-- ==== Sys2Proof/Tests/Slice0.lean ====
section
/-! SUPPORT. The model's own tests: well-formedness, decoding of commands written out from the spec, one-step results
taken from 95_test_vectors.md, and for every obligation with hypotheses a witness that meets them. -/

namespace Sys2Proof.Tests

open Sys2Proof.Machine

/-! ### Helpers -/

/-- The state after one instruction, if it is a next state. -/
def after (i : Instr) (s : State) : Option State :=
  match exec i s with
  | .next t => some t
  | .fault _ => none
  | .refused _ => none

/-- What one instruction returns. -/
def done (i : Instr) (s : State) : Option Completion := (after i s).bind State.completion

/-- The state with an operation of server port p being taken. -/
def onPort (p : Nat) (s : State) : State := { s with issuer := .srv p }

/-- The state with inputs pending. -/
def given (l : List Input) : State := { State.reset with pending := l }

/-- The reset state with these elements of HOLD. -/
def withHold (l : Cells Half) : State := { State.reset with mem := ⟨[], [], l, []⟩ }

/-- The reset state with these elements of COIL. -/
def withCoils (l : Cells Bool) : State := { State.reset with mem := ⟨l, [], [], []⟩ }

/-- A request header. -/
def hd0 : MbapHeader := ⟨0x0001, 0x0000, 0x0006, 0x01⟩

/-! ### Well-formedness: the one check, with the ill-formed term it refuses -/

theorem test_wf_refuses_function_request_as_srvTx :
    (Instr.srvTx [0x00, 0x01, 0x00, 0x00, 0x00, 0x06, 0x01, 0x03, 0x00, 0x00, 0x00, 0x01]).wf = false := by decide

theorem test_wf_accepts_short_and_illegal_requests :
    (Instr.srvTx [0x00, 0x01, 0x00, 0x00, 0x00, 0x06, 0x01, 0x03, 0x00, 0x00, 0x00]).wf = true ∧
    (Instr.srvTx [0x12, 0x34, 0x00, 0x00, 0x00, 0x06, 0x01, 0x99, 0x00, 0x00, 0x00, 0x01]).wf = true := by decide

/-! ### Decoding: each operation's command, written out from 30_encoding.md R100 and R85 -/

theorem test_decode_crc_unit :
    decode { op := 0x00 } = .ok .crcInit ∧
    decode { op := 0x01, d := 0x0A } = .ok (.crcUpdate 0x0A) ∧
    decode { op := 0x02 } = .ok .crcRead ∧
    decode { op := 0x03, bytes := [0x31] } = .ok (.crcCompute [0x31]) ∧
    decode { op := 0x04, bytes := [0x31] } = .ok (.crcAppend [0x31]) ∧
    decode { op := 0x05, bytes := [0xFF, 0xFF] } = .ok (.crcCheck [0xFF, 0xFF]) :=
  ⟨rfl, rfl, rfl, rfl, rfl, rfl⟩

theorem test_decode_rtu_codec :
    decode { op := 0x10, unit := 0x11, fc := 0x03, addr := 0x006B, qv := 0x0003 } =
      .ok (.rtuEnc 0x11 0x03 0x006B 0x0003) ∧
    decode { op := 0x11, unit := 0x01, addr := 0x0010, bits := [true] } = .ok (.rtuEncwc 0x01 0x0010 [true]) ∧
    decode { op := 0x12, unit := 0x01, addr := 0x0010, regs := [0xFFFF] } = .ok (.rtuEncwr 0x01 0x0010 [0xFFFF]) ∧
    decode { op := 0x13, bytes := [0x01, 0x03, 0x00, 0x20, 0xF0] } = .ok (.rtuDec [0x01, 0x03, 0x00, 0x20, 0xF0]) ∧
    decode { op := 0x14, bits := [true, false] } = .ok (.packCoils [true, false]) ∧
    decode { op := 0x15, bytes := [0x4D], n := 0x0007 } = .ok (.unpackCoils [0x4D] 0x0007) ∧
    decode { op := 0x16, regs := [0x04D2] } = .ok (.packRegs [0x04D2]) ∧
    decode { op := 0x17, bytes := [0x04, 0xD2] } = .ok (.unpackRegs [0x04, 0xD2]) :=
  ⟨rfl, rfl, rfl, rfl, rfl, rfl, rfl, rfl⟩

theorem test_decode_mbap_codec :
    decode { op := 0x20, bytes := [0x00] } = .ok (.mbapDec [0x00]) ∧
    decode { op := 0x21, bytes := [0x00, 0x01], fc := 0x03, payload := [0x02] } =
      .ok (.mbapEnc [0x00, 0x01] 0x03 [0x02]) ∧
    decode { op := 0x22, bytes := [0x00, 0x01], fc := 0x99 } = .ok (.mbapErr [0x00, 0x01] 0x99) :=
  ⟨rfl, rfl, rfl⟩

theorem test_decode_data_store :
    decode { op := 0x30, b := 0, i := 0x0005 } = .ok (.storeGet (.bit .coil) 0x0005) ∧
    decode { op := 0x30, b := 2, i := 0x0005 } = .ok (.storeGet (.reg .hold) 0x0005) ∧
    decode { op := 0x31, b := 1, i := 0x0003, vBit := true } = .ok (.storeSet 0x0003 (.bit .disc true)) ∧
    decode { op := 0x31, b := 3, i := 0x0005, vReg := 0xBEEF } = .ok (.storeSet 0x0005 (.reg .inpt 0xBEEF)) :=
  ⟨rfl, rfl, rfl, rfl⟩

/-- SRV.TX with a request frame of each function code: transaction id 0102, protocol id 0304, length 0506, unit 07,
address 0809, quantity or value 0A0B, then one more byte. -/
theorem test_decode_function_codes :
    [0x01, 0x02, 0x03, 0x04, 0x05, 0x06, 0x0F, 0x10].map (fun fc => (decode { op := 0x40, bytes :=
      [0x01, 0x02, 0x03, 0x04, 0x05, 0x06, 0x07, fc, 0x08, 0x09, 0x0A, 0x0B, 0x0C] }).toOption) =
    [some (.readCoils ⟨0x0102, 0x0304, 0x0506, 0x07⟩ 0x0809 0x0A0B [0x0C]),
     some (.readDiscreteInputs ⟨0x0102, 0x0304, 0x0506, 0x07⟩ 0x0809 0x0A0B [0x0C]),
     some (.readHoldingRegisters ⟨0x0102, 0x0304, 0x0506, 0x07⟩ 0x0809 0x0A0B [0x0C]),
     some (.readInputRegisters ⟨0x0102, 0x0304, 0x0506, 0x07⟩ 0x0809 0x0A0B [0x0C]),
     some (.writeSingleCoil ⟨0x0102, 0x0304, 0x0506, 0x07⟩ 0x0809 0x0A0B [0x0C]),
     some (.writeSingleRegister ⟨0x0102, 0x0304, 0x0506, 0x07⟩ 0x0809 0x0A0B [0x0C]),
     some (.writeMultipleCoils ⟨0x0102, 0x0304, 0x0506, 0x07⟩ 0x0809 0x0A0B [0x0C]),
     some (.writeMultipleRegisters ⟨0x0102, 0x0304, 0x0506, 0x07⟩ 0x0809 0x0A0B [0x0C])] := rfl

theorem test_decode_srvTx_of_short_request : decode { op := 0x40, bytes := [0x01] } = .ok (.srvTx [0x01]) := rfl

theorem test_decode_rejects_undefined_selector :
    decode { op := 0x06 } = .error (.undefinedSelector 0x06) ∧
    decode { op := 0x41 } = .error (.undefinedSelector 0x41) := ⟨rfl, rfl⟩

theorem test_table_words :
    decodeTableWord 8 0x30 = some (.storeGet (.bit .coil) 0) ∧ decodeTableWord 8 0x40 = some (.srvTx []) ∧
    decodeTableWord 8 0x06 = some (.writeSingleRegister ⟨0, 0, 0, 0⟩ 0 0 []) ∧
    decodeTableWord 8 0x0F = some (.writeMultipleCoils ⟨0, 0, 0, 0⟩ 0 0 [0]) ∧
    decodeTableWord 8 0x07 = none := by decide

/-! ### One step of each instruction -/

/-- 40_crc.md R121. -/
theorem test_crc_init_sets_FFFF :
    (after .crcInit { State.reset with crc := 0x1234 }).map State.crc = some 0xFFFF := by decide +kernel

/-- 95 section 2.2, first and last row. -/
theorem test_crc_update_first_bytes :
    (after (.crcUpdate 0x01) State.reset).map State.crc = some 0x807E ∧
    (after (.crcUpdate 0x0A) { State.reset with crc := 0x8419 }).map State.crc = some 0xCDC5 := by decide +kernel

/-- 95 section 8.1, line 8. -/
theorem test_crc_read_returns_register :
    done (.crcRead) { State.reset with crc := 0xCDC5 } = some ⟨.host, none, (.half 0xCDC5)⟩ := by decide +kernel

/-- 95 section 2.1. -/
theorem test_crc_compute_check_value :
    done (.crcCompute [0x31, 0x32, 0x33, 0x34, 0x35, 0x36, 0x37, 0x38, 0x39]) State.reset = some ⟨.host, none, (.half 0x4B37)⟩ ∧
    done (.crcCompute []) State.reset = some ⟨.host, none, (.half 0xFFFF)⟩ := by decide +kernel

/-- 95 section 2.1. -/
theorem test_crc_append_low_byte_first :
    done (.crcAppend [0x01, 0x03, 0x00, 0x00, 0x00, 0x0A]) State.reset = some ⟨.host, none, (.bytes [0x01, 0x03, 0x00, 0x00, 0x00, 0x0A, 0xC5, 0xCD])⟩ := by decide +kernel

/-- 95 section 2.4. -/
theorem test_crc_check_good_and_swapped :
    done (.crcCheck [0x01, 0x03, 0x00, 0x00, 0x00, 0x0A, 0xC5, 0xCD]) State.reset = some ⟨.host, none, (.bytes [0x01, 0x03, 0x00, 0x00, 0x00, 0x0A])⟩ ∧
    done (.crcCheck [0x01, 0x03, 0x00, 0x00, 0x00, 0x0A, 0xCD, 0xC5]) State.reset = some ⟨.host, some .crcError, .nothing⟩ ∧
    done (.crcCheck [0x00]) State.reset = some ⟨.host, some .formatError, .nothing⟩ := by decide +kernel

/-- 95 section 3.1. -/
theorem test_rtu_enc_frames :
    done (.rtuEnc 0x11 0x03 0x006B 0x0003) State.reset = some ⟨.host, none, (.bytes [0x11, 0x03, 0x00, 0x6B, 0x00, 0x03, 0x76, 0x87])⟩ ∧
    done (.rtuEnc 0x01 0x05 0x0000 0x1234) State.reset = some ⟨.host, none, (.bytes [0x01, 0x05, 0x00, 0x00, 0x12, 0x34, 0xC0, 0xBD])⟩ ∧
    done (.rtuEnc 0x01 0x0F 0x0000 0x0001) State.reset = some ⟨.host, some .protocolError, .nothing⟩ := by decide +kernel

______

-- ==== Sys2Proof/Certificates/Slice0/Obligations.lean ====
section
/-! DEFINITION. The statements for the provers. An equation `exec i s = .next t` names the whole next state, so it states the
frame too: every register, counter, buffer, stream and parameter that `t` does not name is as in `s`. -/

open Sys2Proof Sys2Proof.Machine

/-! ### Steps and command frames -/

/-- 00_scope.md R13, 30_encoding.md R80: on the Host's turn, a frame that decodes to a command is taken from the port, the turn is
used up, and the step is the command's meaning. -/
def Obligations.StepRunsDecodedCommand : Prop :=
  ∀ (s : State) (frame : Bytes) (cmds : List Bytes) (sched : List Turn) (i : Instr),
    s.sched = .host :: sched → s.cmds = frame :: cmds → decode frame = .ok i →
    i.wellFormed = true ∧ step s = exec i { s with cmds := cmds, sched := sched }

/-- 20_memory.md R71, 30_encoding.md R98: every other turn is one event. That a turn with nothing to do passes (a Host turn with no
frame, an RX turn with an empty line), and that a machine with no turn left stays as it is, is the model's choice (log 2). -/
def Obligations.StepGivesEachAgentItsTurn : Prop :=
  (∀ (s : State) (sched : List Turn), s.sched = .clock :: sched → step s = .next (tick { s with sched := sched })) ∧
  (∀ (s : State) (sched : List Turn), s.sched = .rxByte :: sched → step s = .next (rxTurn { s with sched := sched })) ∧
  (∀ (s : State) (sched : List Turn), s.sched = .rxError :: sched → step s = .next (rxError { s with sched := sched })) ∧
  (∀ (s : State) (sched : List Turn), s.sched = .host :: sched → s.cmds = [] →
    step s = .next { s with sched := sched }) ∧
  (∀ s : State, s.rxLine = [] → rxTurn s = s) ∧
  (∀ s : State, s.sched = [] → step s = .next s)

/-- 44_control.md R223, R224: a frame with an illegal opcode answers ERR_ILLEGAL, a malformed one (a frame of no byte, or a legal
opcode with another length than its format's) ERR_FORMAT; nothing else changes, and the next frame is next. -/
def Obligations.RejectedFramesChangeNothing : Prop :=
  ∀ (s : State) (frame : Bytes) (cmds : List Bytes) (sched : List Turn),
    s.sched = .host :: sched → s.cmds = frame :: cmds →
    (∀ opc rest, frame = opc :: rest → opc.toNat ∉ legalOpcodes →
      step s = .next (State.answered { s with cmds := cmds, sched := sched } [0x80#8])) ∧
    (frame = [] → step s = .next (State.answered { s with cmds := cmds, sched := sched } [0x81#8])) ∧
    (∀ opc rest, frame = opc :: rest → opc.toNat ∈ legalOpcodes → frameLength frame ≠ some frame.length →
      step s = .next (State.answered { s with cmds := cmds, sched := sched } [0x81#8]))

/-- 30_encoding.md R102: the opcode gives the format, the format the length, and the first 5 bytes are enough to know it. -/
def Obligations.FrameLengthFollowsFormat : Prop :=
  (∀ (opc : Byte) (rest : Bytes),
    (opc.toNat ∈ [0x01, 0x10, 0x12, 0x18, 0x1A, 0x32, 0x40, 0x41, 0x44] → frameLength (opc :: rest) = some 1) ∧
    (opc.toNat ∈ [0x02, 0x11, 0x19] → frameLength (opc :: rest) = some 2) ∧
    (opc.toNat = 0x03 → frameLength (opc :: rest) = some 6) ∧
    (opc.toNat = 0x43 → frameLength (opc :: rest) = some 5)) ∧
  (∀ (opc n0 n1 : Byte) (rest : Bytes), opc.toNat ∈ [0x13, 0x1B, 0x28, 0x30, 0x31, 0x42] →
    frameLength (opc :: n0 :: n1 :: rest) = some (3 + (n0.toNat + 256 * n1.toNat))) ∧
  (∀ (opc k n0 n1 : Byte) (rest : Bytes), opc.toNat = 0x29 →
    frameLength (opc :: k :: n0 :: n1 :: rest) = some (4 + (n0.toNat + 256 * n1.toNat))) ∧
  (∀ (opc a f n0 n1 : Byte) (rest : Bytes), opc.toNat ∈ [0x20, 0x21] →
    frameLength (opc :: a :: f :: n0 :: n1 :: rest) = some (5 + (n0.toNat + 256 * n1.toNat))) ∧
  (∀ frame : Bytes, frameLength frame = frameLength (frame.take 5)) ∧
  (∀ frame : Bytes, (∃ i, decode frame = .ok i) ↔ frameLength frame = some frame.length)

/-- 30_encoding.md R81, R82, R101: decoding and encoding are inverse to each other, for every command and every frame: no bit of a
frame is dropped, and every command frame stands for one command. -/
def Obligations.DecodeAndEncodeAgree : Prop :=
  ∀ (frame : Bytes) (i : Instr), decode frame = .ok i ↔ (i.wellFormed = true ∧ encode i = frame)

______

Exercise requirements → From the entries above, copy each line that holds "elements".

Answer box →
/-- The reset state with these elements of HOLD. -/
/-- The reset state with these elements of COIL. -/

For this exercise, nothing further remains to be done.